Work to be completed - Output only the lines below from the one containing "some c, _ => stopTrap c first" to the one containing "updCtx fun v", exactly as written, both ends kept.

Material supplied -

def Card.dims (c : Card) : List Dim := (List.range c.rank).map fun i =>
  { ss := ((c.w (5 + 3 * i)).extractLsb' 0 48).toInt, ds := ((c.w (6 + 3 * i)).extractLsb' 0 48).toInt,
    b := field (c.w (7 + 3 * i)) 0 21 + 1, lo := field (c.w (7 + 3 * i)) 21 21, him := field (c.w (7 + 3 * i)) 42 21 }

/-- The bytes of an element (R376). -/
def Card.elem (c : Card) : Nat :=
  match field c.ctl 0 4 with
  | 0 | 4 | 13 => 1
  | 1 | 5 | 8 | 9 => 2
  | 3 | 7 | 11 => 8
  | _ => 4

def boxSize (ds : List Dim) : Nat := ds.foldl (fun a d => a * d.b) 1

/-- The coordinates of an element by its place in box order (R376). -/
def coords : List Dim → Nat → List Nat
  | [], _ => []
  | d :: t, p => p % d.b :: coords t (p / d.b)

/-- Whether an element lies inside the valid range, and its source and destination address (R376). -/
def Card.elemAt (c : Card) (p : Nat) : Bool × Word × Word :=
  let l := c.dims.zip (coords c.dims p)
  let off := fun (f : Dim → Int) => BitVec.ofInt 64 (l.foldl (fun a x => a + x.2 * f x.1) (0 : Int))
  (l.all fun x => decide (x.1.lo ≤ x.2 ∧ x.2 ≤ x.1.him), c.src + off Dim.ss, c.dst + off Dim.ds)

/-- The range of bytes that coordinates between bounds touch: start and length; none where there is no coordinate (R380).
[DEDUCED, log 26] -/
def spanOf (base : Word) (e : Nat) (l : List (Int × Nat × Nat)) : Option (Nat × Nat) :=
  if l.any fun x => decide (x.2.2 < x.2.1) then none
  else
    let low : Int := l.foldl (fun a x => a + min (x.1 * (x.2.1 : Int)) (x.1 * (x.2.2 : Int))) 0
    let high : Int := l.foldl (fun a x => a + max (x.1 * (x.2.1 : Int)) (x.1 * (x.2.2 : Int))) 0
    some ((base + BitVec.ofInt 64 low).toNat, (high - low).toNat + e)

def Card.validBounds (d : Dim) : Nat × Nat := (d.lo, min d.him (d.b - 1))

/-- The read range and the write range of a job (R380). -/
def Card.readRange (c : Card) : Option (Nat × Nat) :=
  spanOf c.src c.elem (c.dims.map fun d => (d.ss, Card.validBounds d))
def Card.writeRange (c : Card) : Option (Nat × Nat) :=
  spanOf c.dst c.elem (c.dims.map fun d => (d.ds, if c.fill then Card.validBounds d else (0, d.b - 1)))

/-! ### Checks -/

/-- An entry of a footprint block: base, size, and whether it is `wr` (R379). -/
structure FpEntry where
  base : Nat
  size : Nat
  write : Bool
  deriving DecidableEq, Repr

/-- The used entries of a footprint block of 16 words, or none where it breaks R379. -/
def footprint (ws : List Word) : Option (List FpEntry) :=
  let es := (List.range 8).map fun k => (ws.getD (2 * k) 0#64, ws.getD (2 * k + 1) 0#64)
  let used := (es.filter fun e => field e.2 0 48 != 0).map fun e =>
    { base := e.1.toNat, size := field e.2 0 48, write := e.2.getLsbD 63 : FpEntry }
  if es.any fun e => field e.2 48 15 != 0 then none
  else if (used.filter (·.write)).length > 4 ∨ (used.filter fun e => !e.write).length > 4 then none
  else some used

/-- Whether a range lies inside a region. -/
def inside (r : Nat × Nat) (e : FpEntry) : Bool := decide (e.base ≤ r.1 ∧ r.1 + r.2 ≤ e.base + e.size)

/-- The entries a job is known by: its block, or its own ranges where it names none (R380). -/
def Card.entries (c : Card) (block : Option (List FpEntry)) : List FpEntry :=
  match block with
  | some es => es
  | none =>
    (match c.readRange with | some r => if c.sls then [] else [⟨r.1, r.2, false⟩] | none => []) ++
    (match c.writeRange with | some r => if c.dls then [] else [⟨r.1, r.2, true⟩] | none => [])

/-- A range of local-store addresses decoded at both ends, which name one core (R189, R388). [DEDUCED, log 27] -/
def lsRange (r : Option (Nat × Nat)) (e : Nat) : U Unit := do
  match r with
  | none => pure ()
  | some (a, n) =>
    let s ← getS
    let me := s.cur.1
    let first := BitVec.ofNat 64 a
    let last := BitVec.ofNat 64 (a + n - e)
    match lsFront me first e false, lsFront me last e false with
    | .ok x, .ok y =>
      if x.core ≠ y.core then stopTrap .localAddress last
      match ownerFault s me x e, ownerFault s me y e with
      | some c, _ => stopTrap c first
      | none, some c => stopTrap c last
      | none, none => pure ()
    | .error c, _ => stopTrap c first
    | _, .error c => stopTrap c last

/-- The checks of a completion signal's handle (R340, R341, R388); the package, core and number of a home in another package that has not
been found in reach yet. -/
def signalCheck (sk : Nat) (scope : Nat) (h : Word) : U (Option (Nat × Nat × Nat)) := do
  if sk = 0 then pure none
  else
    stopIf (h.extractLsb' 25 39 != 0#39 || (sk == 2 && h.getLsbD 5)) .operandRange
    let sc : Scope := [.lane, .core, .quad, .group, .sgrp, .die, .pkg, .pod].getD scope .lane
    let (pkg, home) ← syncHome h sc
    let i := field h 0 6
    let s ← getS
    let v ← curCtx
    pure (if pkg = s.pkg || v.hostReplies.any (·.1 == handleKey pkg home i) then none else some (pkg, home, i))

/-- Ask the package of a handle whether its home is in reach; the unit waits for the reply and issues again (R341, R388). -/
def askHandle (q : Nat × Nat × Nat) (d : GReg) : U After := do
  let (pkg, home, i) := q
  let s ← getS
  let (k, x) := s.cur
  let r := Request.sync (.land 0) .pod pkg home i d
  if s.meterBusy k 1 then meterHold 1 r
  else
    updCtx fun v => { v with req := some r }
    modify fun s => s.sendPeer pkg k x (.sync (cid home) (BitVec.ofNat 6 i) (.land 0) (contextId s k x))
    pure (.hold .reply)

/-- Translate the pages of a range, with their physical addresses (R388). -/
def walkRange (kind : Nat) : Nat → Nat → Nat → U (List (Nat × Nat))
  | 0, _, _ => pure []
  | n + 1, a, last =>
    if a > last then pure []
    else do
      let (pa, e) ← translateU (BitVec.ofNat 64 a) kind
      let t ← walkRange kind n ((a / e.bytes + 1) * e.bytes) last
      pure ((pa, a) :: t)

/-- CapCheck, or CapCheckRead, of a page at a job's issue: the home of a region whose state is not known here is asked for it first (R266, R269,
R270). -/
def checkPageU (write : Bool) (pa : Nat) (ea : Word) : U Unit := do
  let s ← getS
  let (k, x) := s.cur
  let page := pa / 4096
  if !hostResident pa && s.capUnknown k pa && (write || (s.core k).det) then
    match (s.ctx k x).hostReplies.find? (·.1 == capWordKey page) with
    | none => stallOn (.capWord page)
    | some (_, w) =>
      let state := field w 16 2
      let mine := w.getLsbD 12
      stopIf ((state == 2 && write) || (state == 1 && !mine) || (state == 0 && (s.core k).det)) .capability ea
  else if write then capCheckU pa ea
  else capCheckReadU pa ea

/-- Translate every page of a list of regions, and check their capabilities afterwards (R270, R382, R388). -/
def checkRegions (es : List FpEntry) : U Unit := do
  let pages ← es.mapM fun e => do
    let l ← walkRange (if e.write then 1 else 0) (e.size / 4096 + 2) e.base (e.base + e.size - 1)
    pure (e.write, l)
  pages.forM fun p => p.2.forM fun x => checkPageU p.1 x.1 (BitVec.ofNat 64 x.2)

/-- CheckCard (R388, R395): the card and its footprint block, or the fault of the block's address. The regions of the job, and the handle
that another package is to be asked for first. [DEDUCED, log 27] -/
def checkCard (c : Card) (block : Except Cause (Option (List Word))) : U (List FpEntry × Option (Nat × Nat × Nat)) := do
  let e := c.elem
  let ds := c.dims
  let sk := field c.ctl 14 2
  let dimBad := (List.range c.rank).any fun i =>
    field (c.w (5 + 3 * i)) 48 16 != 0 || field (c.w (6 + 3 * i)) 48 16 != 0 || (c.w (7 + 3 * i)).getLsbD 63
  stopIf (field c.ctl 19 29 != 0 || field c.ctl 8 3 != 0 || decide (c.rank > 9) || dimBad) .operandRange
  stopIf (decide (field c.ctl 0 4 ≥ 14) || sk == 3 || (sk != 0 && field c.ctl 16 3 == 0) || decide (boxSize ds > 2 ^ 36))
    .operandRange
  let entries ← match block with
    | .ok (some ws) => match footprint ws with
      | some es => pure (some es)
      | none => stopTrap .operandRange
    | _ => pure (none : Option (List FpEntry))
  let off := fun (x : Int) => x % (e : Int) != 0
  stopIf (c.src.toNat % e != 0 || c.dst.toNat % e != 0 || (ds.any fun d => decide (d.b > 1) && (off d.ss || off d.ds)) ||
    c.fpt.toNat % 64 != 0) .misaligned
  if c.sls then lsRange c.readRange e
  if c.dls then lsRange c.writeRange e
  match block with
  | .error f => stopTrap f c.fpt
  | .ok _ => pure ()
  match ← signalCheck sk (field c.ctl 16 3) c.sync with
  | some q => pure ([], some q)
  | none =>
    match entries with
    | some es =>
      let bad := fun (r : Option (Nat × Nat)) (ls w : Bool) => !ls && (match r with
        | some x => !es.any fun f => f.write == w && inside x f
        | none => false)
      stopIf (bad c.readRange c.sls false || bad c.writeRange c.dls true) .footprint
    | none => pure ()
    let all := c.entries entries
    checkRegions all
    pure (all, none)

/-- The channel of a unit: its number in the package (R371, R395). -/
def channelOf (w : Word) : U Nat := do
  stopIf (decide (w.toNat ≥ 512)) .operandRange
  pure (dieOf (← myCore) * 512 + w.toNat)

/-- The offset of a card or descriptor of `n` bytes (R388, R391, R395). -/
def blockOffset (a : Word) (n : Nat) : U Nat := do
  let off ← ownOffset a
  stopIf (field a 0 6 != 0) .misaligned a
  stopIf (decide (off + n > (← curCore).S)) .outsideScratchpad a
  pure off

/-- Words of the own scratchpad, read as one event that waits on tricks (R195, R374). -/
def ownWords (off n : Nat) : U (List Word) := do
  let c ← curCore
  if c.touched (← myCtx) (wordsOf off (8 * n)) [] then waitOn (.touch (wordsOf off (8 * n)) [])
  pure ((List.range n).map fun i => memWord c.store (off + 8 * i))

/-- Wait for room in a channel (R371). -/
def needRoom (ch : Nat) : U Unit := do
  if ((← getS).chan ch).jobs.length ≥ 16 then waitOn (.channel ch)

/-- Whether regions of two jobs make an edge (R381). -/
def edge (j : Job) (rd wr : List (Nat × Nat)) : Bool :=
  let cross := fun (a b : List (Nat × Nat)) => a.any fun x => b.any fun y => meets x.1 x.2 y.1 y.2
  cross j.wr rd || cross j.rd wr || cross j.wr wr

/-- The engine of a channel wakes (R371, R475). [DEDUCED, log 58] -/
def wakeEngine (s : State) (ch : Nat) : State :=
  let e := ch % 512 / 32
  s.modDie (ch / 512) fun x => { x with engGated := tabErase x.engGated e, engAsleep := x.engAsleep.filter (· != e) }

Task response -
      | some c, _ => stopTrap c first
      | none, some c => stopTrap c last
      | none, none => pure ()
    | .error c, _ => stopTrap c first
    | _, .error c => stopTrap c last

/-- The checks of a completion signal's handle (R340, R341, R388); the package, core and number of a home in another package that has not
been found in reach yet. -/
def signalCheck (sk : Nat) (scope : Nat) (h : Word) : U (Option (Nat × Nat × Nat)) := do
  if sk = 0 then pure none
  else
    stopIf (h.extractLsb' 25 39 != 0#39 || (sk == 2 && h.getLsbD 5)) .operandRange
    let sc : Scope := [.lane, .core, .quad, .group, .sgrp, .die, .pkg, .pod].getD scope .lane
    let (pkg, home) ← syncHome h sc
    let i := field h 0 6
    let s ← getS
    let v ← curCtx
    pure (if pkg = s.pkg || v.hostReplies.any (·.1 == handleKey pkg home i) then none else some (pkg, home, i))

/-- Ask the package of a handle whether its home is in reach; the unit waits for the reply and issues again (R341, R388). -/
def askHandle (q : Nat × Nat × Nat) (d : GReg) : U After := do
  let (pkg, home, i) := q
  let s ← getS
  let (k, x) := s.cur
  let r := Request.sync (.land 0) .pod pkg home i d
  if s.meterBusy k 1 then meterHold 1 r
  else
    updCtx fun v => { v with req := some r }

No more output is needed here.